▶ [Assignment]: Please give back word for word the lines of the material below between the line containing "def State.countSeats (s" and the line containing "DESIGN CHOICE (log", inclusive.
Material shown START
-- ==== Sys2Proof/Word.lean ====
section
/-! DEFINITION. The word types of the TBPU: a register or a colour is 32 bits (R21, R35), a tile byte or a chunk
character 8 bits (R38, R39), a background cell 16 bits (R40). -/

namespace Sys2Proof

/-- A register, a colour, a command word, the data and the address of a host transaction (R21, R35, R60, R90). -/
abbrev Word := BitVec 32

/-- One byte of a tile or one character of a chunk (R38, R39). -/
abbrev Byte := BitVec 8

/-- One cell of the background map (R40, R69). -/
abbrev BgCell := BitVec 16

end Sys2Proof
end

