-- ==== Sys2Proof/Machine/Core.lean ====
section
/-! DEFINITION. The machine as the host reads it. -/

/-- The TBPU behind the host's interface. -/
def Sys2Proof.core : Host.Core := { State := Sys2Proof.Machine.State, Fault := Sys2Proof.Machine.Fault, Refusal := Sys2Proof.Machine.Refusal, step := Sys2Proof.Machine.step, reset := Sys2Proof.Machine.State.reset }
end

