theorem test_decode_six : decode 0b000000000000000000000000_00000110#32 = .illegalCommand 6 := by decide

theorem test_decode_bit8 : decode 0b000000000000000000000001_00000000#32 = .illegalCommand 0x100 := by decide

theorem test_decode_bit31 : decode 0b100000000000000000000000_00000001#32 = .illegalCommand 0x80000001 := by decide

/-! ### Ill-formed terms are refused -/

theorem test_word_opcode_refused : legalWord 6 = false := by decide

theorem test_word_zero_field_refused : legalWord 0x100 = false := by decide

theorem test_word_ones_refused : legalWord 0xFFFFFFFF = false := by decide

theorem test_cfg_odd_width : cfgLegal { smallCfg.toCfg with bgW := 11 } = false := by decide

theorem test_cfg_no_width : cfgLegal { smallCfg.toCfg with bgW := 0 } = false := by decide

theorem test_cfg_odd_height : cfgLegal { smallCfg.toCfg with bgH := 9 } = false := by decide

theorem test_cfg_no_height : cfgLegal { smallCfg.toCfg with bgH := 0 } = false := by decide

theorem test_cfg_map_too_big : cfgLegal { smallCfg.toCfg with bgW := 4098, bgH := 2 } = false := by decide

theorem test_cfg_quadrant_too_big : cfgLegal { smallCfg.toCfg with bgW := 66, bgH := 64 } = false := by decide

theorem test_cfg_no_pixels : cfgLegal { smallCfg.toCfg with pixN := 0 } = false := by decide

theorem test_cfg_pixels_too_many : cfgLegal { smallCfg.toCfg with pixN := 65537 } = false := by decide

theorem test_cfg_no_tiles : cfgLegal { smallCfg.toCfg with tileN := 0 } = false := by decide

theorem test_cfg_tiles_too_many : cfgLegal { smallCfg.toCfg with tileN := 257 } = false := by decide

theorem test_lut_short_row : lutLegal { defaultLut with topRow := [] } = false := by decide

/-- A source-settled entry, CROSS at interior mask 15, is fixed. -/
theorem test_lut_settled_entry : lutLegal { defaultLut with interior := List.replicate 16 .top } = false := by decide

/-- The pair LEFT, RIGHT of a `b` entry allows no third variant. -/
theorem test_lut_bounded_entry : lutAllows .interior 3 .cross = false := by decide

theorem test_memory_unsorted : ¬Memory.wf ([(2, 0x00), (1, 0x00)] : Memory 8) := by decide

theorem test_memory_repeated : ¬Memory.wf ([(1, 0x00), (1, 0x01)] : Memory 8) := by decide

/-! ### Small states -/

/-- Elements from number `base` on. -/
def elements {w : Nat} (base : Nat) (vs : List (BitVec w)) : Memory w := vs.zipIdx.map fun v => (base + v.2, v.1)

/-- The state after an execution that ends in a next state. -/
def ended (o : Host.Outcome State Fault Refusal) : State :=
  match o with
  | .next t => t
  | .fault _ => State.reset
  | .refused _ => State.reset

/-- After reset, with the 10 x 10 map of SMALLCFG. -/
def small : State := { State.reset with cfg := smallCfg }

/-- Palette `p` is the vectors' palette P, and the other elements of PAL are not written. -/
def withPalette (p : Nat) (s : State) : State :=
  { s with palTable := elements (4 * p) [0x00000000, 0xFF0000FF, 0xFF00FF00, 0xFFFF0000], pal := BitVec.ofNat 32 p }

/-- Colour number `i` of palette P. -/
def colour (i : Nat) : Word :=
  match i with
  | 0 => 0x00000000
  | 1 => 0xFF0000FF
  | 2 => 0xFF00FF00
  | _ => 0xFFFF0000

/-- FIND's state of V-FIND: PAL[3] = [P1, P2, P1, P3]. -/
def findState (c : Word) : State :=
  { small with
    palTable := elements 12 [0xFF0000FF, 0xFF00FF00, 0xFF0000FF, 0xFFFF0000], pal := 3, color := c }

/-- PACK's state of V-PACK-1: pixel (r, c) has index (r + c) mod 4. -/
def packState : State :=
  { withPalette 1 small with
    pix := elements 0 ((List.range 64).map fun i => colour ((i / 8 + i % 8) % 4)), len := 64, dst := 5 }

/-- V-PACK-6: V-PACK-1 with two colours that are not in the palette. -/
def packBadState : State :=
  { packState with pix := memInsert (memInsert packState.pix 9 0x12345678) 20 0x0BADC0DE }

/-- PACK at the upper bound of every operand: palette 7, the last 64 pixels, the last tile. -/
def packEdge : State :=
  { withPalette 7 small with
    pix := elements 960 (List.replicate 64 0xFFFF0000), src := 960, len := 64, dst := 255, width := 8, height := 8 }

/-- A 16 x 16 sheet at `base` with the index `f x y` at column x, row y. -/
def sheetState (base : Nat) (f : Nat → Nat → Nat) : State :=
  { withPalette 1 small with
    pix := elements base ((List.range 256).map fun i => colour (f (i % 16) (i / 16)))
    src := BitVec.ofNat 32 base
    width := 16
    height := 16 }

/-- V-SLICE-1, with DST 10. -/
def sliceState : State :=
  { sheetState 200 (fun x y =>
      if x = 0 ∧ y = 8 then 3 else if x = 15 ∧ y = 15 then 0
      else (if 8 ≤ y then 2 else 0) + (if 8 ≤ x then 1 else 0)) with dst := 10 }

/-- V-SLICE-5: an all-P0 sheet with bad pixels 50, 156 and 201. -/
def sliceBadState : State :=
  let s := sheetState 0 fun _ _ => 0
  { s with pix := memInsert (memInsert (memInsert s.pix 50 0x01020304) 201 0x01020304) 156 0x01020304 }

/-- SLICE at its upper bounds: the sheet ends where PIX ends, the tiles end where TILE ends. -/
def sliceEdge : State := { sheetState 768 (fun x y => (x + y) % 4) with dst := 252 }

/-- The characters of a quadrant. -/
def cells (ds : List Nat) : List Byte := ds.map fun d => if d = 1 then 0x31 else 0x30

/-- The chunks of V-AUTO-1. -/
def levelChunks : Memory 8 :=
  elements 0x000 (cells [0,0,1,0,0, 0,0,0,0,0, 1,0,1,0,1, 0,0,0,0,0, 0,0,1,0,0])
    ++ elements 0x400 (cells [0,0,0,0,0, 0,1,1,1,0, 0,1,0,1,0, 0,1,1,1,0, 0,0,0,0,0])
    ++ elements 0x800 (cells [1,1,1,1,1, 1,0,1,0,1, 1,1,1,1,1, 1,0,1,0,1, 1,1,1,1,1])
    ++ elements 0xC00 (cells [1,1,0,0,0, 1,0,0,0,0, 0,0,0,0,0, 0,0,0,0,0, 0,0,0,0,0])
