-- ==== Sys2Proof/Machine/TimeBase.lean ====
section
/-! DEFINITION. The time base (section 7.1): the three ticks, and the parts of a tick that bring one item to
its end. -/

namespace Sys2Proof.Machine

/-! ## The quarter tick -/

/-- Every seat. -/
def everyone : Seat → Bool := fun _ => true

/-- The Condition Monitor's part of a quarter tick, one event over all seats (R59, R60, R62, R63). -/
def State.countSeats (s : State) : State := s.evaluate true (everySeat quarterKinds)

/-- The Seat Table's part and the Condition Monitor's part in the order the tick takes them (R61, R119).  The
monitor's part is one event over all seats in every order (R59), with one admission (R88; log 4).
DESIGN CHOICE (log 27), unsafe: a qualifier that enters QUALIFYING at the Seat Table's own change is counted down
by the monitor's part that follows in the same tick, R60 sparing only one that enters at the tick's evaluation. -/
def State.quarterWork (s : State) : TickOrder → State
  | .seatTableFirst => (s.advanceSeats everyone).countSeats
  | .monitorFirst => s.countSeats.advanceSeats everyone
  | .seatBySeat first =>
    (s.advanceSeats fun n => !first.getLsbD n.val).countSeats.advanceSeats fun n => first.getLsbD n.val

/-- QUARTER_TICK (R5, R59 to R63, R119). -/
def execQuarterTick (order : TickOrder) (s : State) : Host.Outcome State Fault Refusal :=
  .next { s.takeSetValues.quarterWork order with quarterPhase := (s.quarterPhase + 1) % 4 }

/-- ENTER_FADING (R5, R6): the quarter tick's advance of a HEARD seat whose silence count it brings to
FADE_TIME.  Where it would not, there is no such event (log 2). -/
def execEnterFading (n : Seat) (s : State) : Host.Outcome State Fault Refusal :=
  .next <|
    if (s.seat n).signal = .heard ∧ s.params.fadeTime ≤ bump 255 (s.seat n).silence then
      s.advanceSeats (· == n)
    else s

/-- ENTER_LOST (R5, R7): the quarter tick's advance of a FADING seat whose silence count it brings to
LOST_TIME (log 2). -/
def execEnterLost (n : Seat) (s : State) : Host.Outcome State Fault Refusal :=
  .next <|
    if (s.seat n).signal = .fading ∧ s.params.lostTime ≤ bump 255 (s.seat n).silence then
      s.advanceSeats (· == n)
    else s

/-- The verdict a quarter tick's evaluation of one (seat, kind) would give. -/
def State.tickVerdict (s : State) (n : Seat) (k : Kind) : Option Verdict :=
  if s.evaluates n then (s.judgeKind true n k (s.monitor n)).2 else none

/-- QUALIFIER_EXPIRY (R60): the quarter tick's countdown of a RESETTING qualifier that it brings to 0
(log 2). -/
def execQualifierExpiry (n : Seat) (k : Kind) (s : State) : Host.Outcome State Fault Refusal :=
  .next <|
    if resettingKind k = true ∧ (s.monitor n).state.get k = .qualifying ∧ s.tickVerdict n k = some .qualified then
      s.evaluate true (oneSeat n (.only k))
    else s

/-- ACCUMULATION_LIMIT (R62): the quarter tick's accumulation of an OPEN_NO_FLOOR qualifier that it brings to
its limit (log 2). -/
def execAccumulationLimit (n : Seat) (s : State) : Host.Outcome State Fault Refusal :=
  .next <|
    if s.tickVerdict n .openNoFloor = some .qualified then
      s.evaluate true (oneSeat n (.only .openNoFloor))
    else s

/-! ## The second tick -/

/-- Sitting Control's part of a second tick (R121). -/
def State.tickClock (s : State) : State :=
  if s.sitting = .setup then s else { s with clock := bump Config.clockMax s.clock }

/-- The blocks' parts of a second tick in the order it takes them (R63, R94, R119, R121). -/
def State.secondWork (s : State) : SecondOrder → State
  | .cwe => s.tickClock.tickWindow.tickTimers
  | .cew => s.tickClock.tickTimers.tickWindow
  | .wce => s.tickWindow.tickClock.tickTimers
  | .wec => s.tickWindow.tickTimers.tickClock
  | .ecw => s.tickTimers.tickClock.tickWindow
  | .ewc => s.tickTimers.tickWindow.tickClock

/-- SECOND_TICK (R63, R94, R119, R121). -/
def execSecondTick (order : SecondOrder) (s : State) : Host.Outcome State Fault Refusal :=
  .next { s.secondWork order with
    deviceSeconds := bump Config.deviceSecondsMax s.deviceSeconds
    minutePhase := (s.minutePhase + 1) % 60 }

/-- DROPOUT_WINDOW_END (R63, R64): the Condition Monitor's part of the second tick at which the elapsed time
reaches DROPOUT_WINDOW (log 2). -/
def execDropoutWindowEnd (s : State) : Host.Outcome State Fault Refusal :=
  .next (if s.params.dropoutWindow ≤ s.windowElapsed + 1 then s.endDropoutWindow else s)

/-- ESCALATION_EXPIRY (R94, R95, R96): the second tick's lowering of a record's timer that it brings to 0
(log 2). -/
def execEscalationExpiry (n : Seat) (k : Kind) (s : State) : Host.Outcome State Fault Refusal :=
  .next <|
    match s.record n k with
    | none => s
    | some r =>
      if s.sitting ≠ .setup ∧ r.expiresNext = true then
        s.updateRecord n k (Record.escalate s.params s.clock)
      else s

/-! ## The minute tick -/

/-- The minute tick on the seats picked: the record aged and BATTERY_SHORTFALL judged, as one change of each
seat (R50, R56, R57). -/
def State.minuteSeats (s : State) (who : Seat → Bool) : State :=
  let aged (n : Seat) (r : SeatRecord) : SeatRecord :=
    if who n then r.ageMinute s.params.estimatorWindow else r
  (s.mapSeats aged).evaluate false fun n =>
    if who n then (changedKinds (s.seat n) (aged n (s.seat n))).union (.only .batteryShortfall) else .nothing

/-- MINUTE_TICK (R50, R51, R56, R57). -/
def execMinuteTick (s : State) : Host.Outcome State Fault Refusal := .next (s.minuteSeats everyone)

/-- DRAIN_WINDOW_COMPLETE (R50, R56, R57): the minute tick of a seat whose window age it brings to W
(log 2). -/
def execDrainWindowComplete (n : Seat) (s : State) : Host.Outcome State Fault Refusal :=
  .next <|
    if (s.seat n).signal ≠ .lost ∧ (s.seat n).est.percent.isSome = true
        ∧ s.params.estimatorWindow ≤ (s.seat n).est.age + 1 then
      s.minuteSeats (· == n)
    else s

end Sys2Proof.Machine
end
Material shown END
▶ [Solution for this problem]:
def State.countSeats (s : State) : State := s.evaluate true (everySeat quarterKinds)

/-- The Seat Table's part and the Condition Monitor's part in the order the tick takes them (R61, R119).  The
monitor's part is one event over all seats in every order (R59), with one admission (R88; log 4).
DESIGN CHOICE (log 27), unsafe: a qualifier that enters QUALIFYING at the Seat Table's own change is counted down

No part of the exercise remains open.